FuckUp Night Vienna zu Gast in St. Pölten: Unternehmer erzählen vom Platzen ihrer Träume

FuckUp Night Vienna zu Gast in St. Pölten: Unternehmer erzählen vom Platzen ihrer Träume

Thomas Lettner Thomas Lettner, Tips Redaktion, 28.11.2016 16:32 Uhr

ST. PÖLTEN. Im CoWorking-Space Business&Quartier in der Herzogenburger Straße fand gestern die erste Spezialausgabe der FuckUp Nights Vienna statt. Bei dem aus Mexiko stammenden Format erzählen Unternehmer und Startup-Gründer vom Scheitern ihrer Vorhaben und geben Tipps, auf was es bei der Gründung oder Übernahme eines Unternehmens ankommt.

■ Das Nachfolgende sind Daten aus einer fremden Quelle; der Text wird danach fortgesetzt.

/-- Every stream is disabled. -/
def State.streamsOff (s : State) : Bool := s.get OUT_STREAM_EN_A_EN == 0 && s.get OUT_STREAM_EN_B_EN == 0
/-- The holding area's bytes (R249). -/
def holdBytes : Nat := 3328 * 1024
/-- The holding area may lie at a base (R249). -/
def State.holdOk (s : State) (lo hi : Nat) : Bool :=
  let a := baseOf lo hi
  s.areaOk lo hi holdBytes && [0, 1].all fun f =>
    !overlap a holdBytes (s.ctBase f) (1024 * s.ctKib f) && !overlap a holdBytes (s.stBase f) (1024 * s.stKib f)
    && !overlap a holdBytes (s.accBase f) (1024 * s.accKib f) && !overlap a holdBytes (s.resBase f) (1024 * s.resKib f)
/-- Place the holding area. -/
def State.setHoldBase (s : State) (lo hi : Nat) : State :=
  ((s.set OUT_HOLD_BASE_LO_ADDR (lo / 4096)).set OUT_HOLD_BASE_HI_ADDR hi).setB OUT_STATUS_HOLD_VALID (s.holdOk lo hi)
def outMemSetup (s : State) (ps : List Nat) : CmdRes :=
  if !s.streamsOff then .denied
  else if !s.holdOk (par ps 1) (par ps 2) then .bad
  else .done stOk [s.get OUT_HOLD_REQ_KIB] (s.setHoldBase (par ps 1) (par ps 2))
/-- OUT_MEM_SETUP (R249, R256). -/
def execOutMemSetup (c : CmdIn) (s : State) : Host.Outcome State Fault Refusal :=
  .next (runCmd 0x82 8 (fun _ => [0, full, full]) outMemSetup c s)

/-- `n` bytes from an address lie in installed memory of one channel, or of both where the first is full. -/
def State.inMemory (s : State) (a n : Nat) : Bool :=
  s.inChannel a n || match regionOf a with
    | .dram 0 off => s.installed 0 == 0x400000000 && decide (off < 0x400000000) && s.inChannel 0x8400000000 (off + n - 0x400000000)
    | _ => false
/-- An image of `n` bytes may lie at an address: 8-byte aligned, in installed memory (R247). -/
def State.imageOk (s : State) (lo hi n : Nat) : Bool := lo % 8 == 0 && decide (hi < 256) && s.inMemory (baseOf lo hi) n
def outCmpSave (s : State) (ps : List Nat) : CmdRes :=
  let c := par ps 1
  if (streamOf c).isNone then .bad
  else if s.strOn c then .denied
  else match s.histOf c with
    | some h =>
      if !h.coded then .notReady
      else if !s.imageOk (par ps 2) (par ps 3) (32 + 2 * h.npos) then .bad
      else
        let r := s.readMany (.fixed 8) (histBase c) (cdiv h.npos 4) fun _ => List.replicate 8 0
        if r.1.2 then .done stFault [] r.2
        else
          let a := baseOf (par ps 2) (par ps 3)
          let img := wordsLE [c, h.frameNo, h.npos, h.first + h.spacing * 2 ^ 17, h.crc, 0, 0, 0] ++ r.1.1.take (2 * h.npos)
          .done stOk [h.frameNo, h.crc] (r.2.writeDram .stream a img)
    | none => .notReady
/-- OUT_CMP_SAVE (R247, R256). -/
def execOutCmpSave (c : CmdIn) (s : State) : Host.Outcome State Fault Refusal :=
  .next (runCmd 0x83 8 (fun _ => [0, full, full, full]) outCmpSave c s)

/-- A restored image: its header words, or why it is refused, with the reads made. -/
def outCmpRestore (s : State) (ps : List Nat) : CmdRes :=
  let c := par ps 1
  let a := baseOf (par ps 2) (par ps 3)
  if (streamOf c).isNone then .bad
  else if s.strOn c then .denied
  else if !s.imageOk (par ps 2) (par ps 3) 32 then .bad
  else
    let r := s.readMany .stream a 4 fun _ => List.replicate 8 0
    let w := toWords r.1.1
    let npos := w.getD 2 0
    if r.1.2 then .done stFault [] r.2
    else if w.getD 0 0 ≠ c ∨ histSize c < 2 * npos ∨ !s.imageOk (par ps 2) (par ps 3) (32 + 2 * npos) then .done stBadParam [] r.2
    else
      let d := r.2.readMany .stream (a + 32) (cdiv npos 4) fun _ => List.replicate 8 0
      let xs := (samplesOf d.1.1).take npos
      let crc := crc32c (sampleBytes xs)
      if d.1.2 then .done stFault [] d.2
      else if w.getD 4 0 ≠ crc then .done stBadParam [] d.2
      else
        let v := w.getD 3 0
        let h := s.histOf c
        .done stOk [w.getD 1 0] (((d.2.writeRange (histBase c) (padWords (sampleBytes xs))).setHist c
          ⟨w.getD 1 0, npos, fld v 0 17, fld v 17 2, (h.map (·.cmp)).getD (s.cmpOf c), crc, (h.map (·.coded)).getD false⟩).setOut fun o => { o with
            restored := c :: o.restored.filter (· != c) })
/-- OUT_CMP_RESTORE (R247, R256). -/
def execOutCmpRestore (c : CmdIn) (s : State) : Host.Outcome State Fault Refusal :=
  .next (runCmd 0x84 8 (fun _ => [0, full, full, full]) outCmpRestore c s)

def outSnapRead (tag : Nat) (s : State) (ps : List Nat) : CmdRes :=
  let o := par ps 1
  let n := par ps 2
  if s.get LW_STATUS_CAP_STATE = 1 ∨ s.get LW_STATUS_CAP_STATE = 2 ∨ s.on BRIL_STATUS_DUMP_PEND then .denied
  else if o % 8 ≠ 0 ∨ n % 8 ≠ 0 ∨ n < 8 ∨ 0x200000 < o + n then .bad
  else if s.on OUT_STATUS_SNAP_RD then .busyWith (ownerOf 8 0)
  else
    let r := s.readReported .linkDma (snapBase + o) (n / 8)
    .done stOk [tag] ((r.2.set OUT_STATUS_SNAP_RD 1).postBulk ⟨2, tag, r.1, 0, none, none⟩)
/-- OUT_SNAP_READ (R253, R256). -/
def execOutSnapRead (c : CmdIn) (s : State) : Host.Outcome State Fault Refusal :=
  .next (runCmd 0x85 8 (fun _ => [0, full, full]) (outSnapRead c.tag.toNat) c s)

def outUser (s : State) (ps : List Nat) : CmdRes :=
  .ok ((s.setUserEn 0 (bit (par ps 1) 0)).setUserEn 1 (bit (par ps 1) 1))
/-- OUT_USER (R254, R256). -/
def execOutUser (c : CmdIn) (s : State) : Host.Outcome State Fault Refusal := .next (runCmd 0x86 8 (fun _ => [0, 3]) outUser c s)

def outGetStatus (s : State) (_ : List Nat) : CmdRes :=
  .data s [s.outStatus, s.rawReg 8 0x38, s.out.alarms.length, s.bufFree, s.get OUT_ASEQ_NEXT,
    s.get OUT_DROP_COUNT_COUNT, s.get OUT_STALL_CYC_COUNT, s.get OUT_ALARM_SENT_COUNT, s.get OUT_ALARM_DISC_COUNT, s.get OUT_FRAMES_COUNT]
/-- OUT_GET_STATUS (R256). -/
def execOutGetStatus (c : CmdIn) (s : State) : Host.Outcome State Fault Refusal := .next (runCmd 0x87 8 (fun _ => []) outGetStatus c s)

end Sys2Proof.Machine
end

„Die FuckUp Nights sind 2012 in Mexiko City entstanden. Fünf Freunde sind an einer Bar gestanden und haben Mezcales getrunken. Einer von ihnen erzählte von einer Veranstaltung, bei der alles so toll dargestellt wurde, was er als langweilig empfand. Er fand, dass es viel spannender wäre, wenn sie einander erzählen würden, wie sie als Unternehmer gescheitert sind und was sie daraus gelernt haben“, erzählt Salomé Wagner, Veranstalterin der FuckUp Night Wien über die Anfänge des weltweiten Formats, das es mittlerweile in 173 Städten in 54 Ländern rund um den Globus gibt. Sogar in arabischen Ländern gibt es die FuckUp Night, wo sie unter dem Kürzel FUN veranstaltet wird.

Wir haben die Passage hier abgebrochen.